> **How to complete this task**:
Restate exactly, please, each line of the listing from the one with "let s := s.abortCaravan true" to the last, including both.
########################################
/-- CARAVAN.STOP (R204). -/
def execCaravanStop (e : Entry) (s : State) : Host.Outcome State Fault Refusal :=
  serve (cmdOf (.caravanStop e)) e s caravanStopBody

/-- The peer's caravan abort: the caravan stops before the next unarmed entry; a generation behind is LAG (R205). -/
def State.peerAbort (s : State) : State :=
  let s := s.abortCaravan true
  if s.dev.role = .follower ∧ s.pair.peerGen = nextGen s.com.gen ∧ s.com.pend = none then
    { s with com := { s.com with lag := some s.pair.peerGen } }
  else s

/-- CARAVAN_ABORT of the peer on the Sared link (R205). -/
def execCaravanAbort (s : State) : Host.Outcome State Fault Refusal := .next s.peerAbort

end Sys2Proof.Machine
end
########################################
> **Completed exercise**:
  let s := s.abortCaravan true
  if s.dev.role = .follower ∧ s.pair.peerGen = nextGen s.com.gen ∧ s.com.pend = none then
    { s with com := { s.com with lag := some s.pair.peerGen } }
  else s

/-- CARAVAN_ABORT of the peer on the Sared link (R205). -/
def execCaravanAbort (s : State) : Host.Outcome State Fault Refusal := .next s.peerAbort

end Sys2Proof.Machine
end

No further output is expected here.